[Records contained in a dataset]
* * * *

def holdAts (s : State) (reqs : List (Nat × Nat × Bool)) : Res := .next { s with sig := .held .translation reqs }

/-- Puts an event into a die's queue, if it has room (R305). Answers whether it had. -/
def pushEvent (s : State) (d : BitVec 2) (e : DieEvent) : State × Bool :=
  if (s.die d).events.length < 1024 then (s.mapDie d fun x => { x with events := x.events ++ [e] }, true) else (s, false)

/-- The wid and PASID that an event of an agent carries. -/
def eventOf (core : Nat) (c : CoreState) (t : TrapInfo) (stamp : Nat) : DieEvent :=
  ⟨t, core, (c.task.map (·.pasid)).getD 0, if c.task.isSome then c.plane.wid else 0, stamp, false⟩

/-- The block of a core shows a suspension record (R345). (DEDUCED: log 58) -/
def noteSuspension (s : State) (k : Nat) (c : CoreState) (pc rpc : Word) (kind : BitVec 8) (slot : Nat) : State :=
  match c.task with
  | some t => s.mapDie (dieOf k) fun d => { d with active := { d.active with
      susp := kset d.active.susp k ⟨c.plane.wid, t.pasid, pc, rpc, kind, slot⟩ } }
  | none => s

/-- TAKING A TRAP (R181, R305): the task of the active core is suspended to its die's controller with the PC at which it
would go on, and the event enters the die's queue; a full queue freezes the suspension until an entry frees. (DEDUCED: log 23) -/
def takeTrap (s : State) (t : TrapInfo) (pc : Word) : State :=
  let c := s.core
  let (s, queued) := pushEvent (noteSuspension s s.coreId c pc (c.drainRpc.getD 0) 0 0) s.here (eventOf s.coreId c t s.time)
  { s with core := { c with run := .suspended t s.time queued, pc := pc, jump := none, post := none, after := [] }, sig := .none }

/-- THE RETURN FROM A TRAP (R181): the suspended task goes on at its saved PC. -/
def resumeTrap (c : CoreState) : CoreState := { c with run := .running }

/-- EVENT ENTRY at the die's controller (R305): FEPC saves the next PC, FSTAT.PL the level; the level becomes handler
and the controller jumps to FVEC. (DESIGN CHOICE: log 103) -/
def enterHandler (d : DieState) (pc : Word) : DieState × Word :=
  let lv := d.fstat.getLsbD 1
  ({ d with fepc := pc, fstat := (d.fstat &&& 1#64) ||| 2#64 ||| (if lv then 4#64 else 0#64) }, d.fvec)

/-- ERET's RETURN (R305): the level comes back from FSTAT.PL and the PC from FEPC. The PC's bits [3:0] are always zero
(R140). (DEDUCED: log 107) -/
def leaveHandler (d : DieState) : DieState × Word :=
  ({ d with fstat := (d.fstat &&& 5#64) ||| (if d.fstat.getLsbD 2 then 2#64 else 0#64) }, align16 d.fepc)

/-- A log-only event of a die (R307); where the queue is full it waits for an entry to free, and none is lost (R296).
(DEDUCED: log 104) -/
def logEvent (s : State) (d : BitVec 2) (core pasid : Nat) (wid : Word) (t : TrapInfo) : State :=
  let e : DieEvent := ⟨t, core, pasid, wid, s.time, false⟩
  match pushEvent s d e with
  | (s, true) => s
  | (s, false) => s.mapDie d fun x => { x with late := x.late ++ [e] }

/-- The frozen suspension of the die's lowest waiting core enters the queue (R305). -/
def admitTrap (s : State) (d : BitVec 2) : State :=
  let waits (k : Nat) : Option (TrapInfo × Nat) :=
    match (s.agent k).run with
    | .suspended t n false => some (t, n)
    | _ => none
  match ((List.range 128).map fun i => 128 * d.toNat + i).find? fun k => (waits k).isSome with
  | none => s
  | some k =>
    match waits k with
    | none => s
    | some (t, n) =>
      let c := s.agent k
      let (s, queued) := pushEvent s d (eventOf k c t n)
      s.setAgent k { c with run := .suspended t n queued }

/-- A write of FPOP drops the event at the head of the queue (R306); the entry that it frees takes in a log-only event that
waits for one, else a frozen suspension (R305). -/
def popEvent (s : State) (d : BitVec 2) : State :=
  let s := s.mapDie d fun x => { x with events := x.events.tail }
  match (s.die d).late with
  | e :: r => (pushEvent (s.mapDie d fun x => { x with late := r }) d e).1
  | [] => admitTrap s d

/-- A write of a firmware register lands (R306). -/
def firmwareWrite (s : State) (d : BitVec 2) (n : BitVec 12) (x : Word) : State :=
  if n = 0x106 then popEvent s d else s.mapDie d fun y => y.sysWrite n x

/-! ### Landing (R52, R53, R185) -/

/-- Writes one register of the active agent. (DEDUCED: log 129) -/
def landOne (s : State) (w : RegWrite) : State :=
  let c := s.core
  match w with
  | .s i x => if i = 0 then s else { s with core := { c with s := c.s.set i.toNat x i.isLt } }
  | .a i x => { s with core := { c with a := c.a.set i.toNat x i.isLt } }
  | .m i x => { s with core := { c with m := c.m.set i.toNat x i.isLt } }
  | .v i x => { s with core := { c with v := c.v.set i.toNat x i.isLt } }
  | .k i x => if i = 0 then s else { s with core := { c with k := c.k.set i.toNat x i.isLt } }
  | .g i x => if i = 0 then s else { s with core := { c with g := c.g.set i.toNat x i.isLt } }
  | .sys n x =>
    if n.toNat < 0x100 then { s with core := c.sysWrite n x }
    else firmwareWrite s s.here n x
  | .flags f => { s with core := c.orFlags f }

/-- Whether a write is one of fflags. (DEDUCED: log 16) -/
def RegWrite.isFlags : RegWrite → Bool
  | .flags _ => true
  | _ => false

/-- How many of some exposed writes are values of loads that `ld` still counts. -/
def loadCount (ps : List Pend) : BitVec 16 := BitVec.ofNat 16 (ps.filter fun p => p.ld.isSome).length

/-- Lands every exposed write due for bundle `n` or earlier: in issue order, the flags after the MTS writes; `ld` counts the
loads among them no longer (R275). (DEDUCED: log 20, 129, 131) -/
def landDue (s : State) (n : Nat) : State :=
  let due := s.core.pend.filter fun p => p.due ≤ n
  let c := { s.core with pend := s.core.pend.filter fun p => n < p.due }
  let s := { s with core := c.count 0 (-loadCount due) }
  let s := (due.filter fun p => !p.w.isFlags).foldl (fun s p => landOne s p.w) s
  (due.filter fun p => p.w.isFlags).foldl (fun s p => landOne s p.w) s

/-- Whether a load's value has been delivered long enough that `ld` counts it no longer. -/
def Pend.aged (p : Pend) (now : Nat) : Bool :=
  match p.ld with
  | some t => decide (t ≤ now)
  | none => false

/-- `ld` stops counting the loads whose latency has passed in cycles, also in a core that freezes (R275, R276). (DEDUCED: log 131) -/
def ageLoads (s : State) : State :=
  let old := s.core.pend.filter fun (p : Pend) => p.aged s.time
  if old = [] then s
  else
    let c := { s.core with pend := s.core.pend.map fun (p : Pend) => if p.aged s.time then { p with ld := none } else p }
    { s with core := c.count 0 (-loadCount old) }

/-! ### The guard -/

/-- A slot with a guard (R143): when it is false, the slot has no effect at all. -/
def guarded (g : GuardF) (s : State) (k : State → Res) : Res :=
  if s.core.guard g then k s else ok s

/-! ### The loop stack (R174, R175) -/

/-- The innermost entry's index, if the stack is not empty. -/
def LoopStack.top (l : LoopStack) : Option (Fin 4) :=
  if l.depth = 0 then none else some ⟨(l.depth.toNat - 1) % 4, Nat.mod_lt _ (by decide)⟩

def inBody (l : LoopStack) (i : Fin 4) (pc : Word) : Bool :=
  (l.lbeg.get i).toNat ≤ pc.toNat && pc.toNat < (l.lend.get i).toNat

/-- A transfer by BR or JMP leaves every loop whose body holds the branch and not the target (R175). -/
def leaveLoops : Nat → LoopStack → (pc target : Word) → LoopStack
  | 0, l, _, _ => l
  | n + 1, l, pc, target =>
    match l.top with
    | some i => if inBody l i pc && !inBody l i target then leaveLoops n { l with depth := l.depth - 1 } pc target else l
    | none => l

/-- The next PC of a bundle that takes no transfer, with the loop stack after it (R175). -/
def fallThrough : Nat → LoopStack → (pc next : Word) → LoopStack × Word
  | 0, l, _, next => (l, next)
  | n + 1, l, pc, next =>
    match l.top with
    | some i =>
      if pc = l.lend.get i - 16 then
        if 1 < (l.lcnt.get i).toNat then ({ l with lcnt := l.lcnt.set i (l.lcnt.get i - 1) }, l.lbeg.get i)
        else fallThrough n { l with depth := l.depth - 1 } pc next
      else (l, next)
    | none => (l, next)

/-- Where the bundle at `pc` goes: its own transfer, or the loop rule of R175. -/
def nextPc (c : CoreState) : LoopStack × Word :=
  match c.jump with
  | some t => (c.loops, t)
  | none => fallThrough 8 c.loops c.pc (c.pc + 16)

/-- A transfer of slot 0 to `target`; `pops` for BR, JMP and the zero-count LOOP. -/
def jumpTo (s : State) (target : Word) (pops : Bool) : State :=
  let c := s.core
  { s with core := { c with
      jump := some target
      loops := if pops then leaveLoops 8 c.loops c.pc target else c.loops } }

/-! ### Windows (R47, R68, R122) -/

/-- What a virtual range names. -/
inductive Window where
  | loc (off : Nat)
  | mcast (mask off : Nat)
  | splice (v c off : Nat)
  | plain
  /-- partly inside a window and partly outside -/
  | straddle
deriving DecidableEq, Repr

* * * *

Please give an exact copy of the entries above, from the line with "def admitTrap (s" down to the line with "run := .suspended t n", inclusive, and nothing else.

def admitTrap (s : State) (d : BitVec 2) : State :=
  let waits (k : Nat) : Option (TrapInfo × Nat) :=
    match (s.agent k).run with
    | .suspended t n false => some (t, n)
    | _ => none
  match ((List.range 128).map fun i => 128 * d.toNat + i).find? fun k => (waits k).isSome with
  | none => s
  | some k =>
    match waits k with
    | none => s
    | some (t, n) =>
      let c := s.agent k
      let (s, queued) := pushEvent s d (eventOf k c t n)
      s.setAgent k { c with run := .suspended t n queued }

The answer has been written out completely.